“Nobody wakes up in the morning and looks at the long term climate forecast...They ask what the weather is today, where I live, and how it’s going to affect me. That distant future of an Earth best by floods, droughts, wildfires and typhoons isn’t distant anymore.”
-TIME Magazine
“Midnight Sun” is my expression of how I look back on my Antarctic experience through a present-day lens. Eight thousand miles from home, Antarctica acted as a stepping stone in my progression, cultivating a sense of urgency and providing me the distance necessary to take stock of my achievements and reassess my life goals. My worldview changed as I photographed the complexity of Antarctic life: icebergs calve, penguins migrate, climate changes. It is difficult to emotionally connect with an issue until one sees what is at risk of being lost, and I observed the grim reality that life in Antarctica faces. The idea that this utopic landscape could perish saddens me every day, and my stylistic technique aims to illustrate the rapidly approaching effects of climate change on Antarctica’s frozen terrain. Representing climate change, darkness engulfs the magnificent scenes, leaving a faint sense of hope through the snow’s dwindling luminescence. The black and white filter highlights the exigency of the situation, and I hope that action is soon taken to preserve the unique wildlife and boundless glaciers for future generations to come.

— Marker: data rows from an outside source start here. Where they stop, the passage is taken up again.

-- ==== Sys2Proof/Machine/LaOps.lean ====
section
/-! DEFINITION. Taps, models, the LA term and slots of the Line-Angle Engine (chapter 08). -/

namespace Sys2Proof.Machine

/-- A tap (0-7 TAP, 8-15 VTAP) and a slot. -/
def State.tap (s : State) (t : Nat) : LaTap := s.la.taps.look {} t
def State.onTap (s : State) (t : Nat) (f : LaTap → LaTap) : State := s.onLa fun x => { x with taps := x.taps.upd {} t f }
def State.slot (s : State) (n : Nat) : LaSlot := s.la.slots.look {} n
def State.onSlot (s : State) (n : Nat) (f : LaSlot → LaSlot) : State := s.onLa fun x => { x with slots := x.slots.upd {} n f }
def State.countTap (s : State) (t k : Nat) : State := s.onTap t fun x => { x with cnt := x.cnt.upd 0 k (· + 1) }
def State.countSlot (s : State) (n k : Nat) : State := s.onSlot n fun x => { x with cnt := x.cnt.upd 0 k (· + 1) }

/-- Slots ES00-ES31. -/
def laSlots : List Nat := List.range 32

/-- The POINT of a tap's LA point (R72). -/
def laPoint (t : Nat) : Nat := 0x180 + t

/-- Nominal frequency, Hz; a quarter nominal cycle in 2^-20 ns, rounded down (R240). -/
def LaTap.nominal (t : LaTap) : Nat := if t.cfg.nominal = 0 then 50 else 60
def LaTap.quarter (t : LaTap) : Nat := unitsPerSec / (4 * t.nominal)

/-- Seconds between two instants in 2^-20 ns. -/
def secondsFrom (a b : Nat) : Rat := (((b : Int) - (a : Int) : Int) : Rat) / (unitsPerSec : Rat)

/-- The angle at an instant in turns, not reduced (R244). -/
def LaModel.turns (m : LaModel) (t : Nat) : Rat :=
  let h := secondsFrom m.at_ t
  (m.angle : Rat) / (2 ^ 32 : Rat) + m.f * h + m.r * h * h / 2

/-- Turns as a 32-bit angle. -/
def angleOf (x : Rat) : Nat := wrapU 32 (roundHalf (x * (2 ^ 32 : Rat)))

/-- Turns as a signed difference in 2^-32 turn, in [-1/2, 1/2) turn. -/
def angleDiff (x : Rat) : Int :=
  let d := angleOf x
  if d < 2 ^ 31 then d else (d : Int) - 2 ^ 32

/-- Frequency and ROCOF continued to an instant (R244). -/
def LaModel.freqAt (m : LaModel) (t : Nat) : Rat := m.f + m.r * secondsFrom m.at_ t

/-! ### The LA term (R245) -/

/-- T_gap, ps (R245). -/
def LaTap.gap (t : LaTap) (m : LaModel) (now : Nat) : Rat :=
  let g := secondsFrom t.lastValid now + 1 / (4 * (t.nominal : Rat))
  (49 / 10 * m.sigF * g + (t.cfg.rLim : Rat) / 100 * g * g / 2) / m.f * 1000000000000

/-- B_LA in ps (R245); none where unbounded. -/
def State.bLa (s : State) (n : Nat) : Option Nat :=
  let t := s.tap n
  match t.model with
  | none => none
  | some m =>
    if t.st = .track || t.st = .predict then
      some (49 / 10 * m.sigPhi / m.f * 1000000000000 + (t.cfg.uTap : Rat) + 500000 + 200000 * rabs m.r
        + (if t.st = .predict then t.gap m s.tc.mtc.units else 0)).ceil.toNat
    else none

/-! ### Tap states and records (R242, R246) -/

/-- A tap enters a state; a record for its point is due, and its products wait for it (R81, R246). -/
def State.setTap (s : State) (n : Nat) (st : TapState) : State :=
  if (s.tap n).st = st then s else (s.onTap n fun t => { t with st := st, await := true }).hallDue [laPoint n]

/-- How many records of a tap are kept for `la.read_estimates`. -/
def laKeep : Nat := 256

/-- Records are delivered with the HSEQ of the record in force, to `la.read_estimates` and to the tap's host streams (R253). -/
def State.deliver (s : State) (n : Nat) (l : List LaRecord) : State :=
  let hseq := (s.hall.recs.look { point := laPoint n } (laPoint n)).seq
  let new := l.map fun (x : LaRecord) => { x with hseq := hseq }
  (s.onTap n fun t => { t with recs := (t.recs ++ new).drop ((t.recs ++ new).length - laKeep) }).onLa fun x => { x with
    streams := x.streams.map fun (y : LaStream) => if y.tap = n then { y with recs := y.recs ++ new } else y }

/-- A record is produced (R246): it waits while the record of a new state does. -/
def State.emitLa (s : State) (n : Nat) (x : LaRecord) : State :=
  let y : LaRecord := { x with eseq := (s.tap n).eseq }
  let s1 := s.onTap n fun t => { t with eseq := (t.eseq + 1) % 2 ^ 32 }
  if (s.tap n).await then s1.onTap n fun t => { t with held := t.held ++ [y] } else s1.deliver n [y]

/-! ### Slots (R247-R250) -/

/-- TARGET of a slot that pulses a pin, as the pin's place. -/
def pulseKey (target : Nat) : Nat := if target / 256 = 1 then 32 + target % 256 else 40 + target % 256

/-- A pin handed to the LAE: a slot in use pulses it (R206, R249). -/
def State.laePin (s : State) (key : Nat) : Bool :=
  laSlots.any fun n => (s.slot n).st != .free && (s.slot n).cfg.action = 0 && pulseKey (s.slot n).cfg.target = key

/-- An ARM slot names the channel (R249). -/
def State.armNamed (s : State) (ch : Nat) : Bool :=
  laSlots.any fun n => (s.slot n).cfg.action = 2 && (s.slot n).cfg.target = ch && (s.slot n).st != .free || (match (s.slot n).window with | some w => w.2 = ch | none => false)

/-- A window of some ARM slot is open on the channel: overlapping windows form their union (R249, R250). -/
def State.armOpen (s : State) (ch : Nat) : Bool :=
  laSlots.any fun n => match (s.slot n).window with | some w => w.2 = ch | none => false

/-- The greatest n below 2^bits for which p holds, p holding up to some n. -/
def lastWhere (p : Nat → Bool) (bits : Nat) : Nat :=
  (List.range bits).foldl (fun n i => if p (n + 2 ^ (bits - 1 - i)) then n + 2 ^ (bits - 1 - i) else n) 0

/-- Time from an estimate to the instant at which f h + r h^2 / 2 first reaches phi turns, 2^-20 ns (R248): while the frequency falls the angle grows up to
h = f / -r only. -/
def crossUnits (f r phi : Rat) : Nat :=
  lastWhere (fun n =>
    let x : Rat := (n : Rat) / (unitsPerSec : Rat)
    decide (0 ≤ f + r * x) && decide (f * x + r * x * x / 2 ≤ phi)) 56

/-- The start of the time-clock cycle nearest to an instant, counted from that of the cycle in progress (R248), 2^-20 ns. -/
def cycleNear (now t : Nat) : Nat :=
  let k : Int := roundHalf (((t : Int) - (now : Int) : Int) * 5 / (8388608 : Rat))
  ((now : Int) + roundHalf ((k : Rat) * 8388608 / 5)).toNat

/-- The next crossing of an angle (2^-32 turn) after an instant (R248), 2^-20 ns, to the nearest time-clock cycle. -/
def LaModel.crossing (m : LaModel) (now angle after : Nat) : Nat :=
  let cur := m.turns after
  let d := (angle : Rat) / (2 ^ 32 : Rat) - cur
  let phi := cur + (d - (d.floor : Rat)) - (m.angle : Rat) / (2 ^ 32 : Rat)
  cycleNear now (m.at_ + crossUnits m.f m.r phi)

/-- A slot after a crossing that was used or skipped: a slot that fires once is free, a repeating one goes on (R247, R248). -/
def LaSlot.advance (x : LaSlot) (te : Nat) (f : Rat) : LaSlot :=
  if x.cfg.rept = 0 then { x with st := .free }
  else { x with st := .armed, after := te + (((x.cfg.rept : Rat) - 1 / 2) / f * (unitsPerSec : Rat)).floor.toNat }

/-- A slot at an estimate record of its tap (R247, R248): no crossing before its TAI start counts. -/
def State.slotAt (s : State) (n : Nat) (m : LaModel) (st : TapState) (quarter : Nat) : State :=
  let x := s.slot n
  let now := s.tc.mtc.units
  let after := max x.after (x.cfg.start * unitsPerSec)
  if x.st != .armed || now + unitsPerSec < after then s
  else
    let te := m.crossing now x.cfg.angle after
    let lead : Int := (te : Int) - (now : Int)
    if x.cfg.expiry != 0 && decide (x.cfg.expiry * unitsPerSec ≤ te) then s.onSlot n fun y => { y with st := .free }
    else if lead < 20000 * 1048576 then
      (s.countSlot n 0).onSlot n fun y => { y with after := te + (1 / 2 / m.f * (unitsPerSec : Rat)).floor.toNat }
    else if (quarter : Int) + 500000 * 1048576 < lead then s
    else if st != .track && x.cfg.policy = 0 then (s.countSlot n 1).onSlot n fun y => y.advance te m.f
    else s.onSlot n fun y => { y with st := .committed, te := te, bound := (s.tap x.cfg.tap).bPub }

/-- The check of one fired event of a slot at the first estimate after it (R252). -/
def State.checkOne (n : Nat) (m : LaModel) (s : State) (x : FiredEvent) : State :=
  let d := angleDiff (m.turns x.te - (x.angle : Rat) / (2 ^ 32 : Rat))
  let ps := rabs ((d : Rat) / (2 ^ 32 : Rat) / m.f * 1000000000000)
  let miss := match x.bound with | some v => decide ((v : Rat) < ps) | none => false
  let s1 := s.onSlot n fun y => { y with diff := d, miss := miss }
  if miss then (s1.countSlot n 5).logPartner 0x1680 n else s1

/-- The events of a slot that fired on a tap are checked (R252). -/
def State.checkFired (s : State) (tap n : Nat) (m : LaModel) : State :=
  (((s.slot n).fired.filter fun x => x.tap = tap).foldl (State.checkOne n m) s).onSlot n fun y => { y with fired := y.fired.filter fun x => x.tap != tap }

/-- The armed slots of a tap meet its estimate (R246, R248): none is committed while the record of a new state is awaited. -/
def State.slotsAt (s : State) (n : Nat) : State :=
  let t := s.tap n
  match t.model with
  | none => s
  | some m =>
    if t.await then s
    else (laSlots.filter fun k => (s.slot k).cfg.tap = n).foldl (fun u k => u.slotAt k m t.st t.quarter) s

/-- The record of a tap's point has been published (R81, R246, R252): its B_LA is that of the record in force; what waited for it is delivered, and
slots that could not be committed meanwhile are. -/
def State.releaseLa (s : State) (n : Nat) : State :=
  let s1 := s.onTap n fun t => { t with bPub := s.bLa n }
  if (s.tap n).await then (((s1.onTap n fun t => { t with held := [], await := false }).deliver n (s.tap n).held).slotsAt n) else s1

end Sys2Proof.Machine
end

As the Paris climate goals near their deadline, global media and the American government need to find more effective ways of connecting the population to the issues that are pulsating in front of their eyes; this disconnect continues to feed a man-made issue that truly affects everyone and everything, artificial and natural. These challenges encompass areas such as Antarctica, where “it has now been established that the Antarctic Circumpolar Current is warming more rapidly than the global ocean as a whole,” and the boundless ice succumbs to the increased temperatures. With almost 98 percent of the continent covered in ice, rising temperatures correlate to approximately 150 billion tons of ice melting yearly. Over time, this accumulated deterioration could lead to Antarctica’s disappearance in as little as 500 years. Calving, the shedding of ice from glaciers and icebergs, destroyed 1.9 percent of the ice shelf in Antarctica, in the past twenty years. Climate change is one of the few ever all-encompassing threats to mankind, calling to question the lack of public response to the continuous destruction occurring worldwide. When the issue becomes tangible and interesting, society will grab on. We are out of time, and humans need to rectify the harm they have done to the planet we were gifted with.